WORK INSTRUCTION: In the entries below, find every line with "spec" and copy it.

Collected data
-- ==== Sys2Proof/Laws/State.lean ====
section
/-!
SUPPORT. The named updates of the state, field by field: what each leaves as it was, true by computation, so that no proof unfolds a
record update; and what a read gives after an update.
-/
namespace Sys2Proof.Laws

open Sys2Proof Sys2Proof.Machine
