-- ==== Sys2Proof/Laws/PerInstr.lean ====
section
/-!
SUPPORT. Statements made for every instruction, with one lemma for each constructor.  ROUND TRIP: the word that the encoder gives a
well-formed syllable is read back, in the slot the syllable stands in, as that syllable (R57, R64 to R69).
-/
set_option linter.unusedSimpArgs false

namespace Sys2Proof.Laws

open Sys2Proof

/-- The word of a well-formed syllable reads as that syllable in its slot (a step without an encoding has no word). -/
def RoundTrip.Statement (i : Instr) : Prop :=
  i.wf = true → ∀ s w, slotOf i = some s → encode i = some w → decSyl 0 s w = .ok i

theorem RoundTrip.add (u : SSlot) (d : SDst) (a : SSrc) (b : SSrc) : RoundTrip.Statement (.add u d a b) := by
  intro hwf sl wd hs hw
  replace hw : encDAB 0x00 d a b 0 = wd := Option.some.inj hw
  have hd : decSlot sl wd = decS u wd := by
    cases u with
    | s0 => obtain rfl : 0 = sl := Option.some.inj hs; rfl
    | s1 => obtain rfl : 1 = sl := Option.some.inj hs; rfl
  refine decSyl_zero (hd.trans ?_)
  have b0 := dstCode_lt d
  have b1 := dstW_lt d
  have b2 := srcCode_lt a
  have b3 := srcCode_lt b
  obtain ⟨f5, f4, f3, f2, f1, f0⟩ := encDAB_fields hw (by decide) (by omega)
  unfold decS
  rw [f5]
  show (decSR wd (.add u) : Except Nat Instr) = _
  simp [decSR, f0, f1, f2, f3, f4, f5, fldB, guarded]

theorem RoundTrip.addi (u : SSlot) (d : SDst) (a : SSrc) (i : BitVec 13) : RoundTrip.Statement (.addi u d a i) := by
  intro hwf sl wd hs hw
  replace hw : encDAI 0x20 d a i = wd := Option.some.inj hw
  have hd : decSlot sl wd = decS u wd := by
    cases u with
    | s0 => obtain rfl : 0 = sl := Option.some.inj hs; rfl
    | s1 => obtain rfl : 1 = sl := Option.some.inj hs; rfl
  refine decSyl_zero (hd.trans ?_)
  have b0 := dstCode_lt d
  have b1 := dstW_lt d
  have b2 := srcCode_lt a
  have b3 := i.isLt
  obtain ⟨f4, f3, f2, f1, f0⟩ := encDAI_fields hw (by decide)
  unfold decS
  rw [f4]
  show (decSI wd (.addi u) : Except Nat Instr) = _
  simp [decSI, f0, f1, f2, f3, f4, fldB, guarded]

theorem RoundTrip.sub (u : SSlot) (d : SDst) (a : SSrc) (b : SSrc) : RoundTrip.Statement (.sub u d a b) := by
  intro hwf sl wd hs hw
  replace hw : encDAB 0x01 d a b 0 = wd := Option.some.inj hw
  have hd : decSlot sl wd = decS u wd := by
    cases u with
    | s0 => obtain rfl : 0 = sl := Option.some.inj hs; rfl
    | s1 => obtain rfl : 1 = sl := Option.some.inj hs; rfl
  refine decSyl_zero (hd.trans ?_)
  have b0 := dstCode_lt d
  have b1 := dstW_lt d
  have b2 := srcCode_lt a
  have b3 := srcCode_lt b
  obtain ⟨f5, f4, f3, f2, f1, f0⟩ := encDAB_fields hw (by decide) (by omega)
  unfold decS
  rw [f5]
  show (decSR wd (.sub u) : Except Nat Instr) = _
  simp [decSR, f0, f1, f2, f3, f4, f5, fldB, guarded]

theorem RoundTrip.mul (u : SSlot) (d : SDst) (a : SSrc) (b : SSrc) : RoundTrip.Statement (.mul u d a b) := by
  intro hwf sl wd hs hw
  replace hw : encDAB 0x02 d a b 0 = wd := Option.some.inj hw
  have hd : decSlot sl wd = decS u wd := by
    cases u with
    | s0 => obtain rfl : 0 = sl := Option.some.inj hs; rfl
    | s1 => obtain rfl : 1 = sl := Option.some.inj hs; rfl
  refine decSyl_zero (hd.trans ?_)
  have b0 := dstCode_lt d
  have b1 := dstW_lt d
  have b2 := srcCode_lt a
  have b3 := srcCode_lt b
  obtain ⟨f5, f4, f3, f2, f1, f0⟩ := encDAB_fields hw (by decide) (by omega)
  unfold decS
  rw [f5]
  show (decSR wd (.mul u) : Except Nat Instr) = _
  simp [decSR, f0, f1, f2, f3, f4, f5, fldB, guarded]

theorem RoundTrip.muli (u : SSlot) (d : SDst) (a : SSrc) (i : BitVec 13) : RoundTrip.Statement (.muli u d a i) := by
  intro hwf sl wd hs hw
  replace hw : encDAI 0x22 d a i = wd := Option.some.inj hw
  have hd : decSlot sl wd = decS u wd := by
    cases u with
    | s0 => obtain rfl : 0 = sl := Option.some.inj hs; rfl
    | s1 => obtain rfl : 1 = sl := Option.some.inj hs; rfl
  refine decSyl_zero (hd.trans ?_)
  have b0 := dstCode_lt d
  have b1 := dstW_lt d
  have b2 := srcCode_lt a
  have b3 := i.isLt
  obtain ⟨f4, f3, f2, f1, f0⟩ := encDAI_fields hw (by decide)
  unfold decS
  rw [f4]
  show (decSI wd (.muli u) : Except Nat Instr) = _
  simp [decSI, f0, f1, f2, f3, f4, fldB, guarded]

theorem RoundTrip.mulh (u : SSlot) (d : SDst) (a : SSrc) (b : SSrc) : RoundTrip.Statement (.mulh u d a b) := by
  intro hwf sl wd hs hw
  replace hw : encDAB 0x03 d a b 0 = wd := Option.some.inj hw
  have hd : decSlot sl wd = decS u wd := by
    cases u with
    | s0 => obtain rfl : 0 = sl := Option.some.inj hs; rfl
    | s1 => obtain rfl : 1 = sl := Option.some.inj hs; rfl
  refine decSyl_zero (hd.trans ?_)
  have b0 := dstCode_lt d
  have b1 := dstW_lt d
  have b2 := srcCode_lt a
  have b3 := srcCode_lt b
  obtain ⟨f5, f4, f3, f2, f1, f0⟩ := encDAB_fields hw (by decide) (by omega)
  unfold decS
  rw [f5]
  show (decSR wd (.mulh u) : Except Nat Instr) = _
  simp [decSR, f0, f1, f2, f3, f4, f5, fldB, guarded]

theorem RoundTrip.mulhn (u : SSlot) (d : SDst) (a : SSrc) (b : SSrc) : RoundTrip.Statement (.mulhn u d a b) := by
  intro hwf sl wd hs hw
  replace hw : encDAB 0x04 d a b 0 = wd := Option.some.inj hw
  have hd : decSlot sl wd = decS u wd := by
    cases u with
    | s0 => obtain rfl : 0 = sl := Option.some.inj hs; rfl
    | s1 => obtain rfl : 1 = sl := Option.some.inj hs; rfl
  refine decSyl_zero (hd.trans ?_)
  have b0 := dstCode_lt d
  have b1 := dstW_lt d
  have b2 := srcCode_lt a
  have b3 := srcCode_lt b
  obtain ⟨f5, f4, f3, f2, f1, f0⟩ := encDAB_fields hw (by decide) (by omega)
  unfold decS
  rw [f5]
  show (decSR wd (.mulhn u) : Except Nat Instr) = _
  simp [decSR, f0, f1, f2, f3, f4, f5, fldB, guarded]

theorem RoundTrip.div (u : SSlot) (d : SDst) (a : SSrc) (b : SSrc) : RoundTrip.Statement (.div u d a b) := by
  intro hwf sl wd hs hw
  replace hw : encDAB 0x05 d a b 0 = wd := Option.some.inj hw
  have hd : decSlot sl wd = decS u wd := by
    cases u with
    | s0 => obtain rfl : 0 = sl := Option.some.inj hs; rfl
    | s1 => obtain rfl : 1 = sl := Option.some.inj hs; rfl
  refine decSyl_zero (hd.trans ?_)
  have b0 := dstCode_lt d
  have b1 := dstW_lt d
  have b2 := srcCode_lt a
  have b3 := srcCode_lt b
  obtain ⟨f5, f4, f3, f2, f1, f0⟩ := encDAB_fields hw (by decide) (by omega)
  unfold decS
  rw [f5]
  show (decSR wd (.div u) : Except Nat Instr) = _
  simp [decSR, f0, f1, f2, f3, f4, f5, fldB, guarded]

theorem RoundTrip.divn (u : SSlot) (d : SDst) (a : SSrc) (b : SSrc) : RoundTrip.Statement (.divn u d a b) := by
  intro hwf sl wd hs hw
  replace hw : encDAB 0x06 d a b 0 = wd := Option.some.inj hw
  have hd : decSlot sl wd = decS u wd := by
    cases u with
    | s0 => obtain rfl : 0 = sl := Option.some.inj hs; rfl
    | s1 => obtain rfl : 1 = sl := Option.some.inj hs; rfl
  refine decSyl_zero (hd.trans ?_)
  have b0 := dstCode_lt d
  have b1 := dstW_lt d
  have b2 := srcCode_lt a
  have b3 := srcCode_lt b
  obtain ⟨f5, f4, f3, f2, f1, f0⟩ := encDAB_fields hw (by decide) (by omega)
  unfold decS
  rw [f5]
  show (decSR wd (.divn u) : Except Nat Instr) = _
  simp [decSR, f0, f1, f2, f3, f4, f5, fldB, guarded]
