-- ==== Sys2Proof/Tests/Slice0.lean ====
section
/-!
SUPPORT. Tests.  Words of the spec's examples and words written out field by field from Tables 3-5 to 3-15; an ill-formed term for each
check of WellFormed; small steps whose results come from the spec's examples or from a calculation by hand; and for each statement with
hypotheses a state and operands that meet them.
-/
namespace Sys2Proof.Tests

open Sys2Proof Sys2Proof.Machine Sys2Proof.Safety

-- One test after another: many evaluations by the kernel at a time would pass the check's bound on memory.
set_option Elab.async false

/-! ### Words -/

/-- A scalar register as a source. -/
abbrev r (n : Nat) : SSrc := .reg (Fin.ofNat 56 n)

/-- A scalar register as a destination. -/
abbrev d (n : Nat) : SDst := .reg (Fin.ofNat 56 n)

/-- A vector register as a source. -/
abbrev v (n : Nat) : VSrc := .reg (Fin.ofNat 32 n)

/-- A vector register as a destination. -/
abbrev x (n : Nat) : VDst := .reg (Fin.ofNat 32 n)

theorem test_decode_s : decSyl 0 0 0x0060A280 = .ok (.add .s0 (d 6) (r 5) (r 5)) ∧ decSyl 0 0 0x58400003 = .ok (.movi .s0 (d 4) 3) ∧
    decSyl 0 1 0x58600000 = .ok (.movi .s1 (d 6) 0) ∧ decSyl 0 0 0x5850000F = .ok (.movi .s0 (d 5) 15) ∧
    decSyl 0 0 0x5C57F800 = .ok (.movhi .s0 (.reg 5) 0x7F800) := ⟨rfl, rfl, rfl, rfl, rfl⟩

theorem test_decode_b : decSyl 0 2 0x3C000000 = .ok (.halt (r 0)) ∧ decSyl 0 2 0x14400000 = .ok (.loop 4 0) ∧
    decSyl 0 2 0x30000008 = .ok (.fence true 0) := ⟨rfl, rfl, rfl⟩

theorem test_decode_m : decSyl 0 3 0x00500182 = .ok (.ld .m0 (d 5) 0 (r 0) 3 2) ∧ decSyl 0 3 0x08600183 = .ok (.st .m0 (r 6) 0 (r 0) 3 3) ∧
    decSyl 0 3 0x55788480 = .ok (.rst .m0 5 3 true (r 4) (r 9) 0 false) ∧ decSyl 0 3 0x6007C000 = .ok (.pinset .m0 .fi false) ∧
    decSyl 0 3 0x55B00520 = .ok (.rst .m0 6 3 false (r 0) (r 10) 1 false) := ⟨rfl, rfl, rfl, rfl, rfl⟩

theorem test_decode_v : decSyl 0 7 0x02488160 = .ok (.vadd 2 .qo .qa (v 1) 3 .f32 false) ∧ decSyl 0 5 0x4C010000 = .ok (.vwmg 0 0 1 0) :=
  ⟨rfl, rfl⟩

theorem test_decode_x : decSyl 0 21 0x10000000 = .ok .wswap ∧ decSyl 0 21 0x08800004 = .ok (.acc 1 0 0 false 4) ∧
    decSyl 0 21 0x0E000000 = .ok (.drain 4 0 0 false) := ⟨rfl, rfl, rfl⟩

theorem test_decode_q : decSyl 0 24 0x18000000 = .ok (.qclr 0) ∧ decSyl 0 24 0x00600040 = .ok (.qrf 0 3 0 2 false false) ∧
    decSyl 0 24 0x10210001 = .ok (.qget 0 2 (r 4) false true) := ⟨rfl, rfl, rfl⟩

theorem test_decode_e : decSyl 0 25 0x00004500 = .ok (.eset 0 1 (r 5)) ∧ decSyl 0 25 0x08708300 = .ok (.cpy (d 7) (r 4) (r 6) false 0) ∧
    decSyl 0 25 0x08812504 = .ok (.cpy (d 8) (r 9) (r 10) true 0) ∧ decSyl 0 25 0x0CB00001 = .ok (.cdrn (d 11) 1) ∧
    decSyl 0 25 0x24908002 = .ok (.kvjnReject (d 9) (r 4)) ∧ decSyl 0 25 0x18808281 = .ok (.kvap (d 8) (r 4) (r 5) true) ∧
    decSyl 0 25 0x2D900C01 = .ok (.gthrPlan (d 25) (r 0) (r 24)) ∧ decSyl 0 25 0x2D92EC02 = .ok (.gthrList (d 25) (r 23) (r 24)) ∧
    decSyl 0 25 0x31B00E00 = .ok (.nsnd (d 27) (r 0) (r 28)) ∧ decSyl 0 25 0x35B00E00 = .ok (.nrcv (d 27) (r 0) (r 28)) :=
  ⟨rfl, rfl, rfl, rfl, rfl, rfl, rfl, rfl, rfl, rfl⟩

/-! A word of each syllable, its fields placed as Tables 3-5 to 3-12 place them: mostly D 7, A 9, B 11. -/

theorem test_fields_s0 :
    decSyl 0 1 0x00712580 = .ok (.add .s1 (d 7) (r 9) (r 11)) ∧
    decSyl 0 1 0x04712580 = .ok (.sub .s1 (d 7) (r 9) (r 11)) ∧
    decSyl 0 1 0x08712580 = .ok (.mul .s1 (d 7) (r 9) (r 11)) ∧
    decSyl 0 1 0x0C712580 = .ok (.mulh .s1 (d 7) (r 9) (r 11)) ∧
    decSyl 0 1 0x10712580 = .ok (.mulhn .s1 (d 7) (r 9) (r 11)) ∧
    decSyl 0 1 0x14712580 = .ok (.div .s1 (d 7) (r 9) (r 11)) ∧
    decSyl 0 1 0x18712580 = .ok (.divn .s1 (d 7) (r 9) (r 11)) ∧
    decSyl 0 1 0x1C712580 = .ok (.rem .s1 (d 7) (r 9) (r 11)) ∧
    decSyl 0 1 0x20712580 = .ok (.remn .s1 (d 7) (r 9) (r 11)) ∧
    decSyl 0 1 0x24712580 = .ok (.and .s1 (d 7) (r 9) (r 11)) ∧
    decSyl 0 1 0x28712580 = .ok (.or .s1 (d 7) (r 9) (r 11)) ∧
    decSyl 0 1 0x2C712580 = .ok (.xor .s1 (d 7) (r 9) (r 11)) ∧
    decSyl 0 1 0x30712580 = .ok (.andn .s1 (d 7) (r 9) (r 11)) ∧
    decSyl 0 1 0x34712580 = .ok (.shl .s1 (d 7) (r 9) (r 11)) ∧
    decSyl 0 1 0x38712580 = .ok (.shr .s1 (d 7) (r 9) (r 11)) ∧
    decSyl 0 1 0x3C712580 = .ok (.sra .s1 (d 7) (r 9) (r 11)) ∧
    decSyl 0 1 0x40712580 = .ok (.seq .s1 (d 7) (r 9) (r 11)) ∧
    decSyl 0 1 0x44712580 = .ok (.slt .s1 (d 7) (r 9) (r 11)) ∧
    decSyl 0 1 0x48712580 = .ok (.sltn .s1 (d 7) (r 9) (r 11)) ∧
    decSyl 0 1 0x4C712580 = .ok (.min .s1 (d 7) (r 9) (r 11)) :=
  ⟨rfl, rfl, rfl, rfl, rfl, rfl, rfl, rfl, rfl, rfl, rfl, rfl, rfl, rfl, rfl, rfl, rfl, rfl, rfl, rfl⟩

theorem test_fields_s1 :
    decSyl 0 1 0x50712580 = .ok (.max .s1 (d 7) (r 9) (r 11)) ∧
    decSyl 0 0 0x80713FFD = .ok (.addi .s0 (d 7) (r 9) (-3)) ∧
    decSyl 0 0 0x88713FFD = .ok (.muli .s0 (d 7) (r 9) (-3)) ∧
    decSyl 0 0 0xA4713FFD = .ok (.andi .s0 (d 7) (r 9) (-3)) ∧
    decSyl 0 0 0xA8713FFD = .ok (.ori .s0 (d 7) (r 9) (-3)) ∧
    decSyl 0 0 0xAC713FFD = .ok (.xori .s0 (d 7) (r 9) (-3)) ∧
    decSyl 0 0 0xC4713FFD = .ok (.slti .s0 (d 7) (r 9) (-3)) ∧
    decSyl 0 0 0xD0713FFD = .ok (.maxi .s0 (d 7) (r 9) (-3)) ∧
    decSyl 0 0 0xB7E7003F = .ok (.shli .s0 .fo (.latch 0) 63) ∧
    decSyl 0 0 0xBBE7003F = .ok (.shri .s0 .fo (.latch 0) 63) ∧
    decSyl 0 0 0xBFE7003F = .ok (.srai .s0 .fo (.latch 0) 63) ∧
    decSyl 0 0 0x540FDEEE = .ok (.sel .s0 .latch .fi (.latch 5) (r 55)) ∧
    decSyl 0 0 0x58740000 = .ok (.movi .s0 (d 7) 0x40000) ∧
    decSyl 0 0 0x5C77F800 = .ok (.movhi .s0 (.reg 7) 0x7F800) ∧
    decSyl 0 0 0x60712000 = .ok (.clz .s0 (d 7) (r 9)) ∧
    decSyl 0 0 0x64712000 = .ok (.popc .s0 (d 7) (r 9)) ∧
    decSyl 0 0 0x68713F82 = .ok (.bfx .s0 (d 7) (r 9) 63 1) ∧
    decSyl 0 0 0x6C712000 = .ok (.bfi .s0 (.reg 7) (r 9) 0 0) ∧
    decSyl 0 0 0x70712586 = .ok (.addsc .s0 (d 7) (r 9) (r 11) 3) ∧
    decSyl 0 0 0x74708780 = .ok (.getc .s0 (d 7) 0x10F) :=
  ⟨rfl, rfl, rfl, rfl, rfl, rfl, rfl, rfl, rfl, rfl, rfl, rfl, rfl, rfl, rfl, rfl, rfl, rfl, rfl, rfl⟩

theorem test_fields_s2 :
    decSyl 0 0 0x78902000 = .ok (.setc .s0 (r 9) 0x40) :=
  rfl

theorem test_fields_b :
    decSyl 0 2 0x03FFFFFF = .ok (.br (-1)) ∧
    decSyl 0 2 0x04980005 = .ok (.brc (r 9) .ltz 5) ∧
    decSyl 0 2 0x08700006 = .ok (.call 7 6) ∧
    decSyl 0 2 0x0C900000 = .ok (.ret (r 9)) ∧
    decSyl 0 2 0x1092E000 = .ok (.jr (r 9) (r 11) 0x2000) ∧
    decSyl 0 2 0x14900004 = .ok (.loop 9 4) ∧
    decSyl 0 2 0x20900000 = .ok (.run (r 9)) ∧
    decSyl 0 2 0x2492D700 = .ok (.waitf (r 9) (r 11) 5 .any) ∧
    decSyl 0 2 0x28000004 = .ok (.step 4) ∧
    decSyl 0 2 0x3000000A = .ok (.fence true 2) ∧
    decSyl 0 2 0x3890000D = .ok (.trap (r 9) 13) ∧
    decSyl 0 2 0x3C900000 = .ok (.halt (r 9)) :=
  ⟨rfl, rfl, rfl, rfl, rfl, rfl, rfl, rfl, rfl, rfl, rfl, rfl⟩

TASK ANSWER:
SUPPORT. Tests.  Words of the spec's examples and words written out field by field from Tables 3-5 to 3-15; an ill-formed term for each
check of WellFormed; small steps whose results come from the spec's examples or from a calculation by hand; and for each statement with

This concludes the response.